WHAT YOU WILL DO:
Only the lines below, from the one with "[byte (blockStatus g" through the one with "def groupTime (g", are to be written out, exactly.

RECORDS TO PROCESS:

-- ==== Sys2Proof/Machine/Rds.lean ====
section
/-!
DEFINITION. RDS blocks and what a group's words say (05_fm_am.md, R154 to R160): syndromes, error bursts, offsets, AF codes and lists.
The code, the offset words and the fields of a group are those of IEC 62106, which the spec names and does not print (PRESUMED, log 121).
-/

namespace Sys2Proof.Machine

/-! ### Syndromes and bursts (R154, R155) -/

/-- One step of the division by x^10 + x^8 + x^7 + x^5 + x^4 + x^3 + 1. -/
def rdsStep (r : BitVec 10) (b : Bool) : BitVec 10 :=
  let n := (r <<< 1) ||| (if b then 1 else 0)
  if r.getLsbD 9 then n ^^^ 0x1B9 else n

/-- The remainder of 26 bits: the offset word of a block without errors. -/
def rdsRemainder (v : BitVec 26) : BitVec 10 := (List.range 26).foldl (fun r i => rdsStep r (v.getLsbD (25 - i))) 0

/-- The offset words. -/
def offsetWord : RdsOffset → BitVec 10
  | .A => 0x0FC
  | .B => 0x198
  | .C => 0x168
  | .Cp => 0x350
  | .D => 0x1B4
  | .E => 0

/-- The syndrome of a block for an offset. -/
def rdsSyndrome (v : BitVec 26) (o : RdsOffset) : BitVec 10 := rdsRemainder v ^^^ offsetWord o

/-- The offset for which a block has a zero syndrome; offset E counts only in RBDS mode (R158). -/
def zeroOffset (rbds : Bool) (v : BitVec 26) : Option RdsOffset :=
  (if rbds then [.A, .B, .C, .Cp, .D, .E] else [.A, .B, .C, .Cp, .D] : List RdsOffset).find? fun o => decide (rdsSyndrome v o = 0)

/-- The error bursts of exactly `n` bits. -/
def bursts (n : Nat) : List (BitVec 26) :=
  let shapes := (List.range (2 ^ n)).filter fun p => decide (p % 2 = 1) && decide (p / 2 ^ (n - 1) = 1)
  shapes.flatMap fun p => (List.range (27 - n)).map fun i => BitVec.ofNat 26 (p * 2 ^ i)

/-- The shortest burst of at most `corr` bits that the syndrome for an offset matches, with its length (R155). -/
def burstFor (corr : Nat) (v : BitVec 26) (o : RdsOffset) : Option (BitVec 26 × Nat) :=
  (List.range corr).findSome? fun i => ((bursts (i + 1)).find? fun e => decide (rdsRemainder e = rdsSyndrome v o)).map fun e => (e, i + 1)

/-- The information word of 26 bits. -/
def infoOf (v : BitVec 26) : BitVec 16 := (v >>> 10).setWidth 16

/-- A block checked against the offsets that may stand in its place: the offset found, the information word, 0 where it is uncorrectable, and
the status of R155. -/
def checkBlock (corr : Nat) (offs : List RdsOffset) (v : BitVec 26) : RdsOffset × BitVec 16 × Nat :=
  match offs.find? fun o => decide (rdsSyndrome v o = 0) with
  | some o => (o, infoOf v, 0)
  | none =>
    match offs.findSome? fun o => (burstFor corr v o).map fun e => (o, e) with
    | some (o, e, n) => (o, infoOf (v ^^^ e), if n ≤ 2 then 1 else 2)
    | none => (offs.headD .A, 0, 3)

/-- The block of a group that an offset names; offset E fits any. -/
def offsetIndex : RdsOffset → Nat
  | .A => 0
  | .B => 1
  | .C | .Cp => 2
  | .D => 3
  | .E => 0

/-- Block `i` of a group was of offset E. -/
def isE (b : BitVec 16 × Nat) : Bool := decide (b.2 / 8 = 1)

/-- The offsets that may stand in the next block of a group: after a run of offset E has begun, E; in block 3, C or C' as bit 11 of block 2
says where it was received. -/
def expected (rbds : Bool) (g : List (BitVec 16 × Nat)) : List RdsOffset :=
  match g with
  | [] => if rbds then [.A, .E] else [.A]
  | a :: rest =>
    if isE a then [.E]
    else
      match rest with
      | [] => [.B]
      | [b] => if b.2 % 4 = 3 then [.C, .Cp] else if b.1.getLsbD 11 then [.Cp] else [.C]
      | _ => [.D]

/-- A block of the group in progress: word, and status with 4 for an offset C' and 8 for an offset E. -/
def groupBlock (b : RdsOffset × BitVec 16 × Nat) : BitVec 16 × Nat :=
  (b.2.1, b.2.2 + if b.1 = .Cp then 4 else if b.1 = .E then 8 else 0)

/-- Two zero-syndrome blocks `k` blocks apart stand in the order of IEC 62106: the place in its group of the later one. Where both are of
offset E the first of them counts as the first of a run (DESIGN CHOICE, log 122). -/
def inOrder (a b : RdsOffset) (k : Nat) : Option Nat :=
  let n := (offsetIndex a + k) % 4
  if k = 0 then none
  else if b = .E then (if a = .E ∨ 4 ≤ offsetIndex a + k then some n else none)
  else if a = .E then (if offsetIndex b < k then some (offsetIndex b) else none)
  else if n = offsetIndex b then some n
  else none

/-- ADC periods of `n` bits at 1,187.5 bit/s; the spec states no rounding (log 105). -/
def bitTime (n : Nat) : Nat := (quotAt 157 (737280000 * 2 * n : Nat) 2375).toNat

/-! ### AF codes (R159, R160) -/

/-- The entry of R160 for an FM code, 1 to 204. -/
def afFm (n : Byte) : Option (BitVec 16) := if within 1 204 n.toNat then some (BitVec.ofNat 16 (8750 + 10 * n.toNat)) else none

/-- The entry of R160 for an LF or MF code. -/
def afLow (n : Byte) : Option (BitVec 16) :=
  if within 1 15 n.toNat then some (BitVec.ofNat 16 (0x8000 + 144 + 9 * n.toNat))
  else if within 16 135 n.toNat then some (BitVec.ofNat 16 (0x8000 + 387 + 9 * n.toNat))
  else none

/-- The frequencies of a pair of codes; code 250 says that an LF or MF code follows. -/
def afPair (p : Byte × Byte) : List (BitVec 16) :=
  if p.1 = 250 then (afLow p.2).toList else (afFm p.1).toList ++ (afFm p.2).toList

/-- The frequencies received of a list in collection. -/
def AfAcc.freqs (a : AfAcc) : List (BitVec 16) := (afFm a.first).toList ++ a.pairs.flatMap afPair

/-- All the entries that the count code announced have been received (R159). -/
def AfAcc.done (a : AfAcc) : Bool := decide (a.count ≤ a.freqs.length)

/-- Every pair carries the tuning frequency: method B (R159). -/
def AfAcc.isB (a : AfAcc) : Bool :=
  match afFm a.first with
  | none => false
  | some t => !a.pairs.isEmpty && a.pairs.all fun p => decide ((afPair p).length = 2) && (afPair p).contains t

/-- The complete list: method, tuning frequency, at most 25 entries. -/
def AfAcc.list (a : AfAcc) (now : D) : AfList :=
  if a.isB then
    let t := (afFm a.first).getD 0
    { method := 2, tuning := t, stamp := now
      entries := a.pairs.map fun p => match afPair p with | [x, y] => if x = t then y else x | _ => t }
  else { method := 1, tuning := 0, entries := a.freqs.take 25, stamp := now }

/-- A pair of codes joins a list in collection; count codes 225 to 249 begin one. -/
def afTake (acc : Option AfAcc) (p : Byte × Byte) : Option AfAcc :=
  if within 225 249 p.1.toNat then some { count := p.1.toNat - 224, first := p.2, pairs := [] }
  else acc.map fun a => { a with pairs := a.pairs ++ [p] }

/-! ### The fields of a group (R157 to R159) -/

/-- A bit field of a 16-bit word. -/
def wordField (w : BitVec 16) (lo n : Nat) : Nat := w.toNat / 2 ^ lo % 2 ^ n

/-- High and low byte of a word. -/
def wordBytes (w : BitVec 16) : Byte × Byte := ((w >>> 8).setWidth 8, w.setWidth 8)

/-- Word and status of block `i + 1` of a group. -/
def blockWord (g : List (BitVec 16 × Nat)) (i : Nat) : BitVec 16 := (g.getD i (0, 3)).1
def blockStatus (g : List (BitVec 16 × Nat)) (i : Nat) : Nat := (g.getD i (0, 3)).2 % 4

/-- The group type of a group: 4 bits and the version. -/
def groupType (g : List (BitVec 16 × Nat)) : BitVec 5 := (blockWord g 1 >>> 11).setWidth 5

/-- A group is four offset-E blocks. -/
def allE (g : List (BitVec 16 × Nat)) : Bool := g.all isE

/-- The 12-byte unit of a group (R157). -/
def groupUnit (g : List (BitVec 16 × Nat)) (k : Fin 4) (count : BitVec 16) : List Byte :=
  let src := k.val + 4 * b01 (decide ((g.getD 2 (0, 0)).2 / 4 % 2 = 1)) + 8 * b01 (allE g)
  (List.range 4).flatMap (fun i => leBytes 2 (blockWord g i).toNat) ++
  [byte (blockStatus g 0 + 4 * blockStatus g 1 + 16 * blockStatus g 2 + 64 * blockStatus g 3), byte src] ++ leBytes 2 count.toNat

/-- CT of a type 4A group: seconds since 1970 of its Modified Julian Day, hour and minute, and the local offset in half hours. -/
def groupTime (g : List (BitVec 16 × Nat)) : W × Int :=
  let mjd := wordField (blockWord g 1) 0 2 * 32768 + wordField (blockWord g 2) 1 15
  let hour := wordField (blockWord g 2) 0 1 * 16 + wordField (blockWord g 3) 12 4
  let off : Int := wordField (blockWord g 3) 0 5
  (BitVec.ofInt 32 (86400 * ((mjd : Int) - 40587) + 3600 * hour + 60 * wordField (blockWord g 3) 6 6)
  , if wordField (blockWord g 3) 5 1 = 1 then -off else off)

end Sys2Proof.Machine
end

OUTPUT FOR THIS TASK:
  [byte (blockStatus g 0 + 4 * blockStatus g 1 + 16 * blockStatus g 2 + 64 * blockStatus g 3), byte src] ++ leBytes 2 count.toNat

/-- CT of a type 4A group: seconds since 1970 of its Modified Julian Day, hour and minute, and the local offset in half hours. -/
def groupTime (g : List (BitVec 16 × Nat)) : W × Int :=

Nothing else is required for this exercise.